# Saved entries
·····

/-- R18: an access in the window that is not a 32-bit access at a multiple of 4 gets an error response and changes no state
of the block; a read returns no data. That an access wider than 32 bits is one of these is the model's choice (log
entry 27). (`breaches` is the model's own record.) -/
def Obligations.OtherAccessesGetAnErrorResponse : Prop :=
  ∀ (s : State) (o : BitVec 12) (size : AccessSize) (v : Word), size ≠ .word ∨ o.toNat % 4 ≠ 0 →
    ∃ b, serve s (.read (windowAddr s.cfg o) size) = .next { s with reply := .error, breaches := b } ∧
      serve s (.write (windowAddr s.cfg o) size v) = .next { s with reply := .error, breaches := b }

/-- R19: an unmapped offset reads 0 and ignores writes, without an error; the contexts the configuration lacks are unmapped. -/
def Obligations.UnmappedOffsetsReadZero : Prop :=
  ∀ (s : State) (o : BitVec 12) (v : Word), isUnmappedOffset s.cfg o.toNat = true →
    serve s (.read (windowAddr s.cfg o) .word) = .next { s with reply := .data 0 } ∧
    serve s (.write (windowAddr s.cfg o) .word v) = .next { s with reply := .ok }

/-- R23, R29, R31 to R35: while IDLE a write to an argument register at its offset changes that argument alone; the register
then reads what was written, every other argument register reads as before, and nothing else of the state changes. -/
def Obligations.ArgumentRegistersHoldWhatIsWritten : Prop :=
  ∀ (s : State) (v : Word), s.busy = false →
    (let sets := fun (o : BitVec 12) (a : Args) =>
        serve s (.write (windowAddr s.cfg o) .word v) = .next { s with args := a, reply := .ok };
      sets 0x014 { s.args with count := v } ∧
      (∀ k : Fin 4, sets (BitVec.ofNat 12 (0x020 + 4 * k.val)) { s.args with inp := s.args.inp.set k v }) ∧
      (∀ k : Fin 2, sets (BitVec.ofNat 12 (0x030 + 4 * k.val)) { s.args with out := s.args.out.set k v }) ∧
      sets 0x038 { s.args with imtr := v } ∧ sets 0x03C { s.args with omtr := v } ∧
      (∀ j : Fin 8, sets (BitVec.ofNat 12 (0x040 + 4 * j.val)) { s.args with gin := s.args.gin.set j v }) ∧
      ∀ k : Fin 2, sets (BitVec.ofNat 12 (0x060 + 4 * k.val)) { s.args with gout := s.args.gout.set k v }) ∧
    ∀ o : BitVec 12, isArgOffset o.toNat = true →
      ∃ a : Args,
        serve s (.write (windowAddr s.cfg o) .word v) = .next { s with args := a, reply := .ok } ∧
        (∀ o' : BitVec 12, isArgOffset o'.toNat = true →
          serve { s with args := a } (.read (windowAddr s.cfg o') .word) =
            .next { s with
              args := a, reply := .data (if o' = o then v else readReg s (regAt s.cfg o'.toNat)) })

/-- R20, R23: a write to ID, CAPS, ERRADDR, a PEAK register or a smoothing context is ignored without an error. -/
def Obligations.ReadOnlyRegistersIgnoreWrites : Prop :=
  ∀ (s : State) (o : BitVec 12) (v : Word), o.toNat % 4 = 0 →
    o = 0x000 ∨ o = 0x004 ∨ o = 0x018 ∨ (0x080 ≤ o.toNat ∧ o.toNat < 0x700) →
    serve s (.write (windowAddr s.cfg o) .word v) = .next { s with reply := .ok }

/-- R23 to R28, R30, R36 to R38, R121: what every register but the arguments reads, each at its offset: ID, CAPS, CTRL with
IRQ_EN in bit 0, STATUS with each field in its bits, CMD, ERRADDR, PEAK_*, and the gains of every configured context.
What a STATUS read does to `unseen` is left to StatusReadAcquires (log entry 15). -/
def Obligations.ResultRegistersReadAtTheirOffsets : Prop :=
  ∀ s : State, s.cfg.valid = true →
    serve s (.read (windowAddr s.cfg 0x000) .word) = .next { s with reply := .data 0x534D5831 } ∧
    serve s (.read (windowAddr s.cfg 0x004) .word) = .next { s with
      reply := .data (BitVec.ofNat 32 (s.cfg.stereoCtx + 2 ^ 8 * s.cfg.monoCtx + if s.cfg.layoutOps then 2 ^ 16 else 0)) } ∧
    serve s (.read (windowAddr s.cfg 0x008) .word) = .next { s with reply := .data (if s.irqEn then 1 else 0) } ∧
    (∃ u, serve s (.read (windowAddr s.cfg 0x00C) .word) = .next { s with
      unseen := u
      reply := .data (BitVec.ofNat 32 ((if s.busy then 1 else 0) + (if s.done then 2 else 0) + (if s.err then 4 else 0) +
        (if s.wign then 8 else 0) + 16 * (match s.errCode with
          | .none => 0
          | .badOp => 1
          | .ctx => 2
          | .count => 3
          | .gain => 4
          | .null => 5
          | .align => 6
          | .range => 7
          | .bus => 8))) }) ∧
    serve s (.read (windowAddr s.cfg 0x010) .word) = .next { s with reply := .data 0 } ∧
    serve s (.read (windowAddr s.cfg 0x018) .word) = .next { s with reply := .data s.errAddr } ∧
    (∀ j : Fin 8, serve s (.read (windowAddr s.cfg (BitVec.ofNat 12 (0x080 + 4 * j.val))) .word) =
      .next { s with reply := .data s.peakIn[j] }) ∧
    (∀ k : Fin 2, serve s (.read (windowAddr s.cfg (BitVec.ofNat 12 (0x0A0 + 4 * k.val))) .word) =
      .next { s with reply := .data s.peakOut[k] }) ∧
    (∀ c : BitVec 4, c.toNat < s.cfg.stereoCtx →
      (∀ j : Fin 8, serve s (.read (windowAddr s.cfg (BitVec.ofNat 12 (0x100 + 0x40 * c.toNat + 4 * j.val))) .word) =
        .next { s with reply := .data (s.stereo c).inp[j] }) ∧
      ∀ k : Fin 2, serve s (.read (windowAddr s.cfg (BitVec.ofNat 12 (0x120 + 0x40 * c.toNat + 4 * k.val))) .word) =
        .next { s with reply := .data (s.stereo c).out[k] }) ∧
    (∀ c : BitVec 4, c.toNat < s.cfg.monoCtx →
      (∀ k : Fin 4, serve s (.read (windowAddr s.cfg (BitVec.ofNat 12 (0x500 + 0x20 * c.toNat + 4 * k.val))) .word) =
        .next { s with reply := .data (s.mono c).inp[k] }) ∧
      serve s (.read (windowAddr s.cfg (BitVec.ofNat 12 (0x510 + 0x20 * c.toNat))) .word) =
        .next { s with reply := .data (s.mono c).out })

·····

# What you are asked to do
From the records above, retype only the lines starting at the line that contains "(∀ k : Fin 2, sets" and ending at the line that contains "reply := .data (BitVec.ofNat 32 ((if", both included.

# Output below
      (∀ k : Fin 2, sets (BitVec.ofNat 12 (0x030 + 4 * k.val)) { s.args with out := s.args.out.set k v }) ∧
      sets 0x038 { s.args with imtr := v } ∧ sets 0x03C { s.args with omtr := v } ∧
      (∀ j : Fin 8, sets (BitVec.ofNat 12 (0x040 + 4 * j.val)) { s.args with gin := s.args.gin.set j v }) ∧
      ∀ k : Fin 2, sets (BitVec.ofNat 12 (0x060 + 4 * k.val)) { s.args with gout := s.args.gout.set k v }) ∧
    ∀ o : BitVec 12, isArgOffset o.toNat = true →
      ∃ a : Args,
        serve s (.write (windowAddr s.cfg o) .word v) = .next { s with args := a, reply := .ok } ∧
        (∀ o' : BitVec 12, isArgOffset o'.toNat = true →
          serve { s with args := a } (.read (windowAddr s.cfg o') .word) =
            .next { s with
              args := a, reply := .data (if o' = o then v else readReg s (regAt s.cfg o'.toNat)) })

/-- R20, R23: a write to ID, CAPS, ERRADDR, a PEAK register or a smoothing context is ignored without an error. -/
def Obligations.ReadOnlyRegistersIgnoreWrites : Prop :=
  ∀ (s : State) (o : BitVec 12) (v : Word), o.toNat % 4 = 0 →
    o = 0x000 ∨ o = 0x004 ∨ o = 0x018 ∨ (0x080 ≤ o.toNat ∧ o.toNat < 0x700) →
    serve s (.write (windowAddr s.cfg o) .word v) = .next { s with reply := .ok }

/-- R23 to R28, R30, R36 to R38, R121: what every register but the arguments reads, each at its offset: ID, CAPS, CTRL with
IRQ_EN in bit 0, STATUS with each field in its bits, CMD, ERRADDR, PEAK_*, and the gains of every configured context.
What a STATUS read does to `unseen` is left to StatusReadAcquires (log entry 15). -/
def Obligations.ResultRegistersReadAtTheirOffsets : Prop :=
  ∀ s : State, s.cfg.valid = true →
    serve s (.read (windowAddr s.cfg 0x000) .word) = .next { s with reply := .data 0x534D5831 } ∧
    serve s (.read (windowAddr s.cfg 0x004) .word) = .next { s with
      reply := .data (BitVec.ofNat 32 (s.cfg.stereoCtx + 2 ^ 8 * s.cfg.monoCtx + if s.cfg.layoutOps then 2 ^ 16 else 0)) } ∧
    serve s (.read (windowAddr s.cfg 0x008) .word) = .next { s with reply := .data (if s.irqEn then 1 else 0) } ∧
    (∃ u, serve s (.read (windowAddr s.cfg 0x00C) .word) = .next { s with
      unseen := u
      reply := .data (BitVec.ofNat 32 ((if s.busy then 1 else 0) + (if s.done then 2 else 0) + (if s.err then 4 else 0) +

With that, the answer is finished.